Evaluating The Effectiveness of The GARCH-ARMA Model in Examining The Heterogeneity of Noise Shareholder Behavior Based on The Price-Volume Relationship During The Crisis, Before and after that
Mohammad Hasan Saleh
1
(
Department of Accounting, Qazvin Branch, Islamic Azad University, Qazvin, Iran
)
Fazel MohammadiNodeh
2
(
Department of Management, Lahijan Branch, Islamic Azad University, Lahijan, Iran
)
Mojtaba Maleki Choubari
3
(
Department of accounting, Lahijan Branch, Islamic Azad University, Lahijan, Iran
)
Keywords: Trading volume, Stock returns, Granger Causality, Average Causality, Variance Causality,
Abstract :
During the crisis, market participants may interpret financial information differently because the occurrence of structural failures in market prices causes them to show asymmetric behavior towards their trading strategies due to their emotions and reaction to the market trend. Therefore, the purpose of this study is to investigate and compare the effect of trading volume on the stability of return volatility, during the crisis, before and after the strictly bearish of the TSE index. Based on daily data from April 2020 to April 2021, structural break points were first determined and in different price regimes, 3 different periods were identified.
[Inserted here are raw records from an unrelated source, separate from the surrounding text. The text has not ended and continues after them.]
/-- No override of R461 keeps a channel off, and the PWR section has been applied by a power die that has started (R446). -/
structure Unheld (s : State) (c : Fin 16) : Prop where
  applied : s.power.sectioned = true
  started : s.power.started = true
  dark : bitOf (s.ef PWR_EF_CFG c) 15 = true → (if s.power.link then s.dark.dark || s.dark.outHold else s.power.heardDark) = false
  intm : bitOf (s.ef PWR_EF_CFG c) 14 = true → (if s.power.link then decide (s.host.intm = .inside) else s.power.heardIntm) = false
  hu : bitOf (s.ef PWR_EF_CFG c) 13 = true → s.power.path = .feed

/-- PWR_EF_ON commands a channel on and nothing keeps it off (R454). -/
structure Commanded (s : State) (c : Fin 16) : Prop extends Unheld s c where
  on : s.bit PWR_EF_ON c.val = true

/-- A trip (R455, R460): counted and reported; TRIPPED while a retry is left, else LOCKED, which is reported as well. -/
def FuseTripped (s u : State) (c : Fin 16) (cause : Nat) : Prop :=
  let limit := fld (s.ef PWR_EF_RETRY c) 15 12
  (u.fuse c).cause = cause ∧ (u.fuse c).acc = ⟨0, 1⟩ ∧ u.regSel PWR_EF_TRIPS c.val = bumpW (s.regSel PWR_EF_TRIPS c.val) 1 ∧
  (u.reg PWR_EF_EVT).getLsbD efTRIP = true ∧ (s.power.link = true → FieldReported s u Src.efTrip c.val) ∧
  (if limit = 15 ∨ (s.fuse c).retries < limit then (u.fuse c).phase = .tripped
   else (u.fuse c).phase = .locked ∧ (u.reg PWR_EF_EVT).getLsbD efLOCK = true ∧ (s.power.link = true → FieldReported s u Src.efLock c.val))

/-- Every fraction of a channel's thermal model and of its accumulator has a denominator. -/
abbrev Sound (f : Fuse) : Prop :=
  f.acc.den ≠ 0 ∧ (∀ n, (vget f.poles n).den ≠ 0) ∧ (f.model.all fun m => decide (m.den ≠ 0)) = true

/-! Terms of claims about the host ports (R469-R492). -/

/-- An uplink has been given a frame to send. -/
def SentOn (s u : State) (up : Uplink) (f : EthFrame) : Prop :=
  (vget u.host.ups up.ix).sent = f :: (vget s.host.ups up.ix).sent

/-- A datagram or frame has been discarded at an uplink (R475, R491): counted, and for a cause of R475 recorded and reported. -/
def Discarded (s u : State) (up : Uplink) (cause : Nat) : Prop :=
  u.reg (hstBadReg up) = bumpW (s.reg (hstBadReg up)) 1 ∧ (u.reg HST_EVT).getLsbD hstBAD = true ∧
  (cause ≠ 0 → u.reg HST_LASTERR = bitW (decide (up = .one)) 15 ||| putFld cause 3 0 ∧ HubReported u Src.datagram up.ix.val)

/-- A QSPI frame has been rejected (R482): its result stands, it counts and reports, and it has had no effect on memory or requests. -/
def QspiRejected (s u : State) (code : Nat) : Prop :=
  u.host.qsResult = code ∧ u.host.qsOut = [] ∧ u.reg HST_QS_ERR = bumpW (s.reg HST_QS_ERR) 1 ∧ (u.reg HST_EVT).getLsbD hstQSERR = true ∧
  HubReported u Src.qspiReject code ∧ SameMemory s u ∧ u.brg.opens = s.brg.opens ∧ u.host.qsFetch = s.host.qsFetch

/-- A frame of this node stands in the queue of its class at a ring port. -/
def QueuedOnRing (s u : State) (input joints : Nat) (f : Frame) : Prop :=
  ∃ r, u.queue (ringPort r) f.cls = s.queue (ringPort r) f.cls ++ [⟨f, input, u.now, 0, none, joints⟩]

/-! Terms of claims about register access, reset and debugging (R493-R532, R567). -/

/-- A register whose write does no more than change its fields (R7, R10): no command, no port to write through, no selected copy of
another kind. -/
def inert (a : Nat) : Bool :=
  let o := a % 0x400
  let b := a / 0x400
  !([HUB_RESET, LNK_CTRL, LNK_CMD .west, LNK_CMD .east, CUE_SCN_CTRL, SWQ_QUOTA, FAB_RC_CTRL, FAB_FETCH_CTRL, BRG_SEM_CTRL, LU_CMD, LU_MGN_CLR,
      FLT_SRC_CFG, FLT_INJ, RST_CMD, HST_INTM, DBG_CTRL, DBG_ENG_CMD, DBG_ENG_REG, DBG_TRC_CLR, CMP_R_COMMIT, FLD_MGN_CLR, SIG_FWD_SRC,
      PWR_CMD, PWR_EF_RESET, FI_CTRL].contains a) && !(decide (PLS_PU_CTRL ≤ a) && decide (a ≤ PLS_PU_CNT)) &&
  !(decide (0x2840 ≤ a) && decide (a < 0x2880)) && !(decide (0x3820 ≤ a) && decide (a < 0x382C)) &&
  !(decide (68 ≤ b) && decide (b ≤ 79) && decide (o = 0x08)) &&
  !(decide (82 ≤ b) && decide (b ≤ 85) && [0x00, 0x08, 0x5C, 0x5E].contains o)

/-- Nothing holds an accepted write of a register back (R384, R450, R464). -/
structure Open (s : State) (a : Nat) (persistent : Bool) : Prop where
  link : powerReg a = true → s.power.link = true
  curtain : persistent = true → s.power.cfStep = 0
  journal : persistent = true → jrnBusy s = false

/-- Neither side of the node holds a sequence armed for a path (R500). -/
abbrev Unarmed (s : State) (path : Path) : Prop := armed s path false = none ∧ armed s path true = none

/-- A register copy has taken the fields of a word, and no other copy of any register has changed. -/
def RegTook (s u : State) (a k rw w1c : Nat) (v : Word) : Prop :=
  u.regSel a k = ((s.regSel a k &&& ~~~ wd rw) ||| (v &&& wd rw)) &&& ~~~ (v &&& wd w1c) ∧
  SameRegs s u [a] ∧ ∀ j, j < 65536 → j ≠ k → u.regSel a j = s.regSel a j

/-- What the failure of a guarded sequence leaves of HUB_GW_STAT and HUB_GW_LAST, and its report (R501, R522). -/
def GwNamed (u : State) (path : Path) (a cause : Nat) : Prop :=
  u.reg HUB_GW_STAT = putFld cause 15 13 ||| putFld path.code 12 10 ∧ u.reg HUB_GW_LAST = regName a ∧ HubReported u Src.guardedFail path.code

/-- One sequence has failed (R501); no register but the three that tell of it has changed. -/
def GwFailed (s u : State) (path : Path) (a cause : Nat) : Prop :=
  GwNamed u path a cause ∧ u.reg HUB_GW_FAIL = bumpW (s.reg HUB_GW_FAIL) 1 ∧ SameRegs s u [HUB_GW_FAIL, HUB_GW_STAT, HUB_GW_LAST] ∧ SameMemory s u

/-- Every pin of the field die is in rank 1 and undriven (R304, R308). -/
def PinsUndriven (u : State) : Prop := ∀ k, (u.pin k).rank = 1 ∧ (u.pin k).out = (false, false)

/-- A register shows its value after reset. -/
def RegCleared (u : State) (a : Nat) : Prop := ∀ k < 65536, closingReg a = false → u.regSel a k = State.reset.regSel a k

/-! What every command leaves true of the block. -/

/-- Every e-fuse channel is as R446, R454 and R461 let it be: off until the PWR section is applied by a power die that has started; a
channel in RAMP or ON is commanded on, and no override keeps it off. -/
def FusesRuled (s : State) : Prop :=
  ∀ c : Fin 16, (s.power.sectioned = false ∨ s.power.started = false → (s.fuse c).phase = .off) ∧
    (fuseLive (s.fuse c) = true → s.bit PWR_EF_ON c.val = true ∧
      (bitOf (s.ef PWR_EF_CFG c) 15 = true → s.power.heardDark = false) ∧
      (bitOf (s.ef PWR_EF_CFG c) 14 = true → s.power.heardIntm = false) ∧
      (bitOf (s.ef PWR_EF_CFG c) 13 = true → s.power.path = .feed))

/-- BYPASS_N is low from step 3 of curtain fall on and while RESET_N is low; else, once the LNK section is applied and outside the dark
state, it is low exactly where LNK_BYP commands it (R58). -/
def BypassRuled (s : State) : Prop :=
  (3 ≤ s.power.cfStep ∨ s.start.resetLow = true → s.start.bypassLow = true) ∧
  (s.power.cfStep < 3 → s.start.resetLow = false → s.start.lnkApplied = true → s.dark.dark = false →
    s.start.bypassLow = (s.bit LNK_BYP 15 && s.bit LNK_BYP 14))

/-- What follows at once from every change holds of a state. -/
structure Ruled (s : State) : Prop where
  pins : PinsRuled s
  fuses : FusesRuled s
  bypass : BypassRuled s

end Sys2Proof.Machine
end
The Cross-Correlation-Function showed that most of the significant lag orders, before and after the crisis, indicate that the causality in the variance is related to the previous trading volume on the current return and between the residuals squared standard past trading volume and current return. There are inconsistent signs of these correlations that serve as convincing evidence of the noise traders nature. before the crisis, both volatilities in past trading volume and current returns showed a positive correlation as well as a negative correlation in the short run. Based on the crisis data, no spillover volatility effect was observed, which indicates the presence of noise traders because they have a pessimistic belief that they can not express their belief about future returns in a logical way. In the post-crisis period, both volatilities in past trading volume and current returns are positively correlated in a short period of time.